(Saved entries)
-- ==== Sys2Proof/Tests/Slice0.lean ====
section
/-! SUPPORT. The model's own tests: the well-formedness check, the decoding of every opcode number from words written out
from the formats of 30_encoding.md, one or two steps per instruction with the values of 95_test_vectors.md, and for every
obligation with hypotheses a witness that meets them. -/

open Sys2Proof Sys2Proof.Machine Sys2Proof.Claims

namespace Sys2Proof.Tests

/-! ## Well-formedness: the b field holds no inline literal (40_operands.md R122) -/
/-- Every BASIC instruction with an inline literal as b is ill-formed. -/
theorem test_wf_refuses_inline_destination : ([
    .set (.inline 0#5) (.reg .a), .add (.inline 1#5) (.reg .a), .sub (.inline 2#5) (.reg .a),
    .mul (.inline 3#5) (.reg .a), .mli (.inline 4#5) (.reg .a), .div (.inline 5#5) (.reg .a),
    .dvi (.inline 6#5) (.reg .a), .mod (.inline 7#5) (.reg .a), .mdi (.inline 8#5) (.reg .a),
    .and (.inline 9#5) (.reg .a), .bor (.inline 10#5) (.reg .a), .xor (.inline 11#5) (.reg .a),
    .shr (.inline 12#5) (.reg .a), .asr (.inline 13#5) (.reg .a), .shl (.inline 14#5) (.reg .a),
    .ifb (.inline 15#5) (.reg .a), .ifc (.inline 16#5) (.reg .a), .ife (.inline 17#5) (.reg .a),
    .ifn (.inline 18#5) (.reg .a), .ifg (.inline 19#5) (.reg .a), .ifa (.inline 20#5) (.reg .a),
    .ifl (.inline 21#5) (.reg .a), .ifu (.inline 22#5) (.reg .a), .reservedBasic18 (.inline 23#5) (.reg .a),
    .reservedBasic19 (.inline 24#5) (.reg .a), .adx (.inline 25#5) (.reg .a), .sbx (.inline 26#5) (.reg .a),
    .hww (.inline 27#5) (.reg .a), .hwr (.inline 28#5) (.reg .a), .sti (.inline 29#5) (.reg .a),
    .std (.inline 30#5) (.reg .a)] : List Instr).all (fun i => i.wf == false) = true := by
  decide

theorem test_wf_accepts_inline_source : (Instr.set (.reg .a) (.inline 31#5)).wf = true := by decide

/-! ## Decoding: every opcode number, the word written out as a b o, a o 0 or v o 0 (R92 to R94) -/

/-- BASIC words `aaaaaa_bbbbb_ooooo`, opcodes 0x01 to 0x0f. -/
theorem test_decode_basic_low : [
    0b001011_00000_00001#16, 0b110000_00001_00010#16, 0b010101_00010_00011#16,
    0b111010_00011_00100#16, 0b011111_00100_00101#16, 0b000100_00101_00110#16,
    0b101001_00110_00111#16, 0b001110_00111_01000#16, 0b110011_01000_01001#16,
    0b011000_01001_01010#16, 0b111101_01010_01011#16, 0b100010_01011_01100#16,
    0b000111_01100_01101#16, 0b101100_01101_01110#16, 0b010001_01110_01111#16].map decode = [
    .set (.reg .a) (.ind .x), .add (.reg .b) (.inline 16#5), .sub (.reg .c) (.indNext .z),
    .mul (.reg .x) (.inline 26#5), .mli (.reg .y) .litNext, .div (.reg .z) (.reg .y),
    .dvi (.reg .i) (.inline 9#5), .mod (.reg .j) (.ind .i), .mdi (.ind .a) (.inline 19#5),
    .and (.ind .b) .stack, .bor (.ind .c) (.inline 29#5), .xor (.ind .x) (.inline 2#5),
    .shr (.ind .y) (.reg .j), .asr (.ind .z) (.inline 12#5), .shl (.ind .i) (.indNext .b)] := by
  decide

/-- BASIC words, opcodes 0x10 to 0x1f. -/
theorem test_decode_basic_high : [
    0b110110_01111_10000#16, 0b011011_10000_10001#16, 0b000000_10001_10010#16,
    0b100101_10010_10011#16, 0b001010_10011_10100#16, 0b101111_10100_10101#16,
    0b010100_10101_10110#16, 0b111001_10110_10111#16, 0b011110_10111_11000#16,
    0b000011_11000_11001#16, 0b101000_11001_11010#16, 0b001101_11010_11011#16,
    0b110010_11011_11100#16, 0b010111_11100_11101#16, 0b111100_11101_11110#16,
    0b100001_11110_11111#16].map decode = [
    .ifb (.ind .j) (.inline 22#5), .ifc (.indNext .a) .sp, .ife (.indNext .b) (.reg .a),
    .ifn (.indNext .c) (.inline 5#5), .ifg (.indNext .x) (.ind .c), .ifa (.indNext .y) (.inline 15#5),
    .ifl (.indNext .z) (.indNext .y), .ifu (.indNext .i) (.inline 25#5), .reservedBasic18 (.indNext .j) .absNext,
    .reservedBasic19 .stack (.reg .x), .adx .peek (.inline 8#5), .sbx .pick (.ind .z),
    .hww .sp (.inline 18#5), .hwr .pc (.indNext .j), .sti .ex (.inline 28#5),
    .std .absNext (.inline 1#5)] := by
  decide

/-- SPECIAL words `aaaaaa_ooooo_00000`, opcodes 0x01 to 0x0f. -/
theorem test_decode_special_low : [
    0b001010_00001_00000#16, 0b100111_00010_00000#16, 0b000100_00011_00000#16,
    0b100001_00100_00000#16, 0b111110_00101_00000#16, 0b011011_00110_00000#16,
    0b111000_00111_00000#16, 0b010101_01000_00000#16, 0b110010_01001_00000#16,
    0b001111_01010_00000#16, 0b101100_01011_00000#16, 0b001001_01100_00000#16,
    0b100110_01101_00000#16, 0b000011_01110_00000#16, 0b100000_01111_00000#16].map decode = [
    .jsr (.ind .c), .bsr (.inline 7#5), .reservedSpecial03 (.reg .y),
    .reservedSpecial04 (.inline 1#5), .neg (.inline 30#5), .reservedSpecial06 .sp,
    .hcf (.inline 24#5), .int (.indNext .z), .iag (.inline 18#5),
    .ias (.ind .j), .rfi (.inline 12#5), .iaq (.ind .b),
    .reservedSpecial0d (.inline 6#5), .mmw (.reg .x), .mmr (.inline 0#5)] := by
  decide

/-- SPECIAL words, opcodes 0x10 to 0x1f. -/
theorem test_decode_special_high : [
    0b111101_10000_00000#16, 0b011010_10001_00000#16, 0b110111_10010_00000#16,
    0b010100_10011_00000#16, 0b110001_10100_00000#16, 0b001110_10101_00000#16,
    0b101011_10110_00000#16, 0b001000_10111_00000#16, 0b100101_11000_00000#16,
    0b000010_11001_00000#16, 0b011111_11010_00000#16, 0b111100_11011_00000#16,
    0b011001_11100_00000#16, 0b110110_11101_00000#16, 0b010011_11110_00000#16,
    0b110000_11111_00000#16].map decode = [
    .reservedSpecial10 (.inline 29#5), .reservedSpecial11 .pick, .reservedSpecial12 (.inline 23#5),
    .reservedSpecial13 (.indNext .y), .sxb (.inline 17#5), .swp (.ind .i),
    .reservedSpecial16 (.inline 11#5), .reservedSpecial17 (.ind .a), .reservedSpecial18 (.inline 5#5),
    .reservedSpecial19 (.reg .c), .reservedSpecial1a .litNext, .reservedSpecial1b (.inline 28#5),
    .reservedSpecial1c .peek, .reservedSpecial1d (.inline 22#5), .reservedSpecial1e (.indNext .x),
    .reservedSpecial1f (.inline 16#5)] := by
  decide

/-- IMPLIED words `v_ooooo_0000000000`, opcodes 0x00 to 0x0f. -/
theorem test_decode_implied_low : [
    0b0_00000_0000000000#16, 0b1_00001_0000000000#16, 0b0_00010_0000000000#16,
    0b1_00011_0000000000#16, 0b0_00100_0000000000#16, 0b1_00101_0000000000#16,
    0b0_00110_0000000000#16, 0b1_00111_0000000000#16, 0b0_01000_0000000000#16,
    0b1_01001_0000000000#16, 0b0_01010_0000000000#16, 0b1_01011_0000000000#16,
    0b0_01100_0000000000#16, 0b1_01101_0000000000#16, 0b0_01110_0000000000#16,
    0b1_01111_0000000000#16].map decode = [
    .hlt false, .slp true, .reservedImplied02 false,
    .reservedImplied03 true, .byt false, .reservedImplied05 true,
    .reservedImplied06 false, .reservedImplied07 true, .reservedImplied08 false,
    .reservedImplied09 true, .reservedImplied0a false, .reservedImplied0b true,
    .reservedImplied0c false, .reservedImplied0d true, .reservedImplied0e false,
    .reservedImplied0f true] := by
  decide

/-- IMPLIED words, opcodes 0x10 to 0x1f. -/
theorem test_decode_implied_high : [
    0b0_10000_0000000000#16, 0b1_10001_0000000000#16, 0b0_10010_0000000000#16,
    0b1_10011_0000000000#16, 0b0_10100_0000000000#16, 0b1_10101_0000000000#16,
    0b0_10110_0000000000#16, 0b1_10111_0000000000#16, 0b0_11000_0000000000#16,
    0b1_11001_0000000000#16, 0b0_11010_0000000000#16, 0b1_11011_0000000000#16,
    0b0_11100_0000000000#16, 0b1_11101_0000000000#16, 0b0_11110_0000000000#16,
    0b1_11111_0000000000#16].map decode = [
    .skp false, .reservedImplied11 true, .reservedImplied12 false,
    .reservedImplied13 true, .reservedImplied14 false, .reservedImplied15 true,
    .reservedImplied16 false, .reservedImplied17 true, .reservedImplied18 false,
    .reservedImplied19 true, .reservedImplied1a false, .reservedImplied1b true,
    .reservedImplied1c false, .reservedImplied1d true, .reservedImplied1e false,
    .reservedImplied1f true] := by
  decide

/-- The lengths printed in 95_test_vectors.md section 2.1. -/
theorem test_lengths : [0x7c01#16, 0x7fc1#16, 0x4be1#16, 0x6b41#16, 0xffff#16, 0x0018#16, 0x7c19#16, 0x7c20#16, 0x8560#16,
    0x7e00#16, 0x0000#16, 0xfc00#16].map wordLength = [2, 3, 3, 3, 2, 1, 2, 2, 1, 2, 1, 1] := by
  decide

/-- Too few octets for a first word are refused by name; a second octet completes one (20_memory.md R52). -/
theorem test_decode_octets : decodeOctets [0x01#8] = .error .truncated ∧
    decodeOctets [0x01#8, 0x7c#8, 0x34#8] = .ok (.set (.reg .a) .litNext, [0x34#8]) := by
  exact ⟨rfl, rfl⟩

/-- `SET [0x2000], [0x1000]` = words `7bc1 1000 2000`, a's next word first (R99). -/
theorem test_encode_octets : encodeOctets (.set .absNext .absNext) [0x1000#16, 0x2000#16, 0x9999#16] =
    [0xc1#8, 0x7b#8, 0x00#8, 0x10#8, 0x00#8, 0x20#8] := by
  decide

theorem test_table_word : decodeTableWord 16 0x7c01 = some (.set (.reg .a) .litNext) := by decide

/-! ## One step each (95_test_vectors.md parts 1 and 2) -/

/-- Words stored from a virtual address up. -/
def placeWords : Word → List Word → State → State
  | _, [], s => s
  | va, w :: rest, s => placeWords (va + 2#16) rest (writeWord va w s)

/-- The reset machine with the words of one instruction at address 0. -/
def withCode (ws : List Word) : State := placeWords 0#16 ws State.reset

/-- The reset machine with one instruction at 0 and two operand registers A and B. -/
def withAB (w a b : Word) : State := ((withCode [w]).setReg .a a).setReg .b b

/-- The step answers a next state of which `p` holds. -/
def stepGives (s : State) (p : State → Bool) : Bool :=
  match step s with
  | .next t => p t
  | _ => false

/-- The word at a virtual address of RAM. -/
def wordAt (t : State) (va : Word) : Word := (readWord va t).1

theorem test_add_carries : stepGives ((withAB 0x0402#16 0xffff#16 0x0002#16).setEx 0x0000#16)
    (fun t => t.reg .a == 0x0001#16 && t.ex == 0x0001#16 && t.pc == 2#16) = true := by decide

theorem test_sub_borrows : stepGives ((withAB 0x0403#16 0x0003#16 0x0005#16).setEx 0x0000#16)
    (fun t => t.reg .a == 0xfffe#16 && t.ex == 0xffff#16 && t.pc == 2#16) = true := by decide

theorem test_adx_wraps : stepGives ((withAB 0x041a#16 0xffff#16 0xffff#16).setEx 0xffff#16)
    (fun t => t.reg .a == 0xfffd#16 && t.ex == 0x0001#16 && t.pc == 2#16) = true := by decide

theorem test_sbx_unsigned_ex : stepGives ((withAB 0x041b#16 0x0005#16 0x0003#16).setEx 0xffff#16)
    (fun t => t.reg .a == 0x0001#16 && t.ex == 0x0001#16 && t.pc == 2#16) = true := by decide

theorem test_sbx_borrows : stepGives ((withAB 0x041b#16 0x0003#16 0x0005#16).setEx 0x0000#16)
    (fun t => t.reg .a == 0xfffe#16 && t.ex == 0xffff#16 && t.pc == 2#16) = true := by decide

theorem test_mul_high_word : stepGives ((withAB 0x0404#16 0xffff#16 0xffff#16).setEx 0x0000#16)
    (fun t => t.reg .a == 0x0001#16 && t.ex == 0xfffe#16 && t.pc == 2#16) = true := by decide

theorem test_mli_high_word : stepGives ((withAB 0x0405#16 0x8000#16 0x7fff#16).setEx 0x0000#16)
    (fun t => t.reg .a == 0x8000#16 && t.ex == 0xc000#16 && t.pc == 2#16) = true := by decide

theorem test_div_fraction : stepGives ((withAB 0x0406#16 0x0007#16 0x0002#16).setEx 0x0000#16)
    (fun t => t.reg .a == 0x0003#16 && t.ex == 0x8000#16 && t.pc == 2#16) = true := by decide

theorem test_div_by_zero : stepGives ((withAB 0x0406#16 0x1234#16 0x0000#16).setEx 0x0005#16)
    (fun t => t.reg .a == 0x0000#16 && t.ex == 0x0000#16 && t.pc == 2#16) = true := by decide

theorem test_dvi_rounds_to_zero : stepGives ((withAB 0x0407#16 0xfff9#16 0x0002#16).setEx 0x0000#16)
    (fun t => t.reg .a == 0xfffd#16 && t.ex == 0x8000#16 && t.pc == 2#16) = true := by decide

theorem test_dvi_overflows : stepGives ((withAB 0x0407#16 0x8000#16 0xffff#16).setEx 0x0000#16)
    (fun t => t.reg .a == 0x8000#16 && t.ex == 0x0000#16 && t.pc == 2#16) = true := by decide

theorem test_mod_keeps_ex : stepGives ((withAB 0x0408#16 0x0007#16 0x0003#16).setEx 0x0055#16)
    (fun t => t.reg .a == 0x0001#16 && t.ex == 0x0055#16 && t.pc == 2#16) = true := by decide

theorem test_mdi_dividend_sign : stepGives ((withAB 0x0409#16 0xfff9#16 0x0010#16).setEx 0x0000#16)
    (fun t => t.reg .a == 0xfff9#16 && t.ex == 0x0000#16 && t.pc == 2#16) = true := by decide

theorem test_and_keeps_ex : stepGives ((withAB 0x040a#16 0xf0f0#16 0x3c3c#16).setEx 0x0001#16)
    (fun t => t.reg .a == 0x3030#16 && t.ex == 0x0001#16 && t.pc == 2#16) = true := by decide

theorem test_bor_keeps_ex : stepGives ((withAB 0x040b#16 0xf0f0#16 0x3c3c#16).setEx 0x0001#16)
    (fun t => t.reg .a == 0xfcfc#16 && t.ex == 0x0001#16 && t.pc == 2#16) = true := by decide

theorem test_xor_keeps_ex : stepGives ((withAB 0x040c#16 0xf0f0#16 0x3c3c#16).setEx 0x0001#16)
    (fun t => t.reg .a == 0xcccc#16 && t.ex == 0x0001#16 && t.pc == 2#16) = true := by decide

theorem test_shr_by_four : stepGives ((withAB 0x040d#16 0x8421#16 0x0004#16).setEx 0x0000#16)
    (fun t => t.reg .a == 0x0842#16 && t.ex == 0x1000#16 && t.pc == 2#16) = true := by decide

theorem test_shr_by_twenty : stepGives ((withAB 0x040d#16 0x8421#16 0x0014#16).setEx 0x0000#16)
    (fun t => t.reg .a == 0x0000#16 && t.ex == 0x0842#16 && t.pc == 2#16) = true := by decide

theorem test_asr_by_four : stepGives ((withAB 0x040e#16 0x8421#16 0x0004#16).setEx 0x0000#16)
    (fun t => t.reg .a == 0xf842#16 && t.ex == 0x1000#16 && t.pc == 2#16) = true := by decide

theorem test_asr_by_thirty_two : stepGives ((withAB 0x040e#16 0x8421#16 0x0020#16).setEx 0x0000#16)
    (fun t => t.reg .a == 0xffff#16 && t.ex == 0xffff#16 && t.pc == 2#16) = true := by decide

theorem test_shl_by_four : stepGives ((withAB 0x040f#16 0x8421#16 0x0004#16).setEx 0x0000#16)
    (fun t => t.reg .a == 0x4210#16 && t.ex == 0x0008#16 && t.pc == 2#16) = true := by decide

theorem test_shl_by_sixteen : stepGives ((withAB 0x040f#16 0x8421#16 0x0010#16).setEx 0x0000#16)
    (fun t => t.reg .a == 0x0000#16 && t.ex == 0x8421#16 && t.pc == 2#16) = true := by decide

theorem test_ifb_holds : stepGives (withAB 0x0410#16 0x00f0#16 0x0010#16)
    (fun t => !t.skipping && t.pc == 2#16) = true := by decide

theorem test_ifb_fails : stepGives (withAB 0x0410#16 0x00f0#16 0x0f00#16)
    (fun t => t.skipping && t.pc == 2#16) = true := by decide

theorem test_ifc_holds : stepGives (withAB 0x0411#16 0x00f0#16 0x0f00#16)
    (fun t => !t.skipping && t.pc == 2#16) = true := by decide

theorem test_ifc_fails : stepGives (withAB 0x0411#16 0x00f0#16 0x0010#16)
    (fun t => t.skipping && t.pc == 2#16) = true := by decide

theorem test_ife_holds : stepGives (withAB 0x0412#16 0x0005#16 0x0005#16)
    (fun t => !t.skipping && t.pc == 2#16) = true := by decide

theorem test_ife_fails : stepGives (withAB 0x0412#16 0x0005#16 0x0006#16)
    (fun t => t.skipping && t.pc == 2#16) = true := by decide

theorem test_ifn_holds : stepGives (withAB 0x0413#16 0x0005#16 0x0006#16)
    (fun t => !t.skipping && t.pc == 2#16) = true := by decide

theorem test_ifn_fails : stepGives (withAB 0x0413#16 0x0005#16 0x0005#16)
    (fun t => t.skipping && t.pc == 2#16) = true := by decide

theorem test_ifg_holds : stepGives (withAB 0x0414#16 0xffff#16 0x0001#16)
    (fun t => !t.skipping && t.pc == 2#16) = true := by decide
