section
variable (b a : Operand) (v : Bool) (s : State)
theorem exec_adx : exec (.adx b a) s = performAlu aluAdx b a s := rfl
theorem exec_sbx : exec (.sbx b a) s = performAlu aluSbx b a s := rfl
theorem exec_dvi : exec (.dvi b a) s = performAlu aluDvi b a s := rfl
theorem exec_mdi : exec (.mdi b a) s = performAlu aluMdi b a s := rfl
theorem exec_shr : exec (.shr b a) s = performAlu aluShr b a s := rfl
theorem exec_asr : exec (.asr b a) s = performAlu aluAsr b a s := rfl
theorem exec_shl : exec (.shl b a) s = performAlu aluShl b a s := rfl
theorem exec_hww : exec (.hww b a) s =
    finish (ioWrite (handleB b (handleA a s).state).value (handleA a s).value
      (handleB b (handleA a s).state).state) := rfl
theorem exec_hwr : exec (.hwr b a) s =
    finish (writeLoc (resolveA a s).1
      (ioRead (handleB b (resolveA a s).2).value (handleB b (resolveA a s).2).state).1 s.mask
      (ioRead (handleB b (resolveA a s).2).value (handleB b (resolveA a s).2).state).2) := rfl
theorem exec_jsr : exec (.jsr a) s = performRead (fun va t => (push t.pc t).setPc va) a s := rfl
theorem exec_bsr : exec (.bsr a) s = performRead (fun va t => (push t.pc t).setPc (t.pc + va)) a s := rfl
theorem exec_int : exec (.int a) s = performRead enqueue a s := rfl
theorem exec_rfi : exec (.rfi a) s = performRead (fun _ t => returnFromInterrupt t) a s := rfl
theorem exec_mmr : exec (.mmr a) s = performUnary (fun t va => mmrValue t.emu va) a s := rfl
theorem exec_hlt : exec (.hlt v) s =
    finish (if interruptsEnabled s then enqueue 0#16 s else s.setRun .halted) := rfl
theorem exec_slp : exec (.slp v) s = finish (s.setRun .sleeping) := rfl
theorem exec_skp : exec (.skp v) s = finish (s.setSkipping true) := rfl
theorem exec_byt : exec (.byt v) s =
    .next (s.setMask (if s.mask = .none then (if v then .keepHigh else .keepLow) else .none)) := rfl
end

/-- A bus transfer changes the trace alone, so a moved state stays one (R68, R69). -/
theorem MovedOnly.setBus {s h : State} (mv : MovedOnly s h) (l : List BusEvent) : MovedOnly s (h.setBus l) :=
  mv.trans rfl

/-- HLT's test is IA against 0 (R272). -/
theorem interruptsEnabled_iff (s : State) : interruptsEnabled s = true ↔ s.ia ≠ 0#16 := bne_iff_ne

end Sys2Proof.Machine
end

section
/-! PROOFS. Rules of the whole machine: which frame each instruction has, and from that what performing any instruction, and
any step, can change. -/

open Sys2Proof Sys2Proof.Machine Sys2Proof.Claims

namespace Sys2Proof.Machine
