-- ==== Sys2Proof/Machine/Dispatch.lean ====
section
/-! DEFINITION. The dispatch: CTRL's acceptance of each command, from the requester `s.reqId`. -/

namespace Sys2Proof.Machine

/-- What the acceptance of a command does (R72's rule column). A bus command's other step is its completion (log 7). -/
def exec (i : Instr) (s : State) : Host.Outcome State Fault Refusal :=
  match i with
  | .reset => Sys2Proof.Machine.execReset s
  | .wrbit b => Sys2Proof.Machine.execWrbit b s
  | .rdbit => Sys2Proof.Machine.execRdbit s
  | .wrbyte v => Sys2Proof.Machine.execWrbyte v s
  | .rdbyte => Sys2Proof.Machine.execRdbyte s
  | .crcclr => Sys2Proof.Machine.execCrcclr s
  | .crcfeed d => Sys2Proof.Machine.execCrcfeed d s
  | .crcchk => Sys2Proof.Machine.execCrcchk s
  | .acquire => Sys2Proof.Machine.execAcquire s
  | .release => Sys2Proof.Machine.execRelease s

end Sys2Proof.Machine
end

• WHAT THE EXERCISE ASKS:
Gather from the data above every line with the string "decodeOctets".

• RESPONSE AREA:
theorem test_decode_octets : decodeOctets [0x01#8] = .error .truncated ∧
    decodeOctets [0x01#8, 0x7c#8, 0x34#8] = .ok (.set (.reg .a) .litNext, [0x34#8]) := by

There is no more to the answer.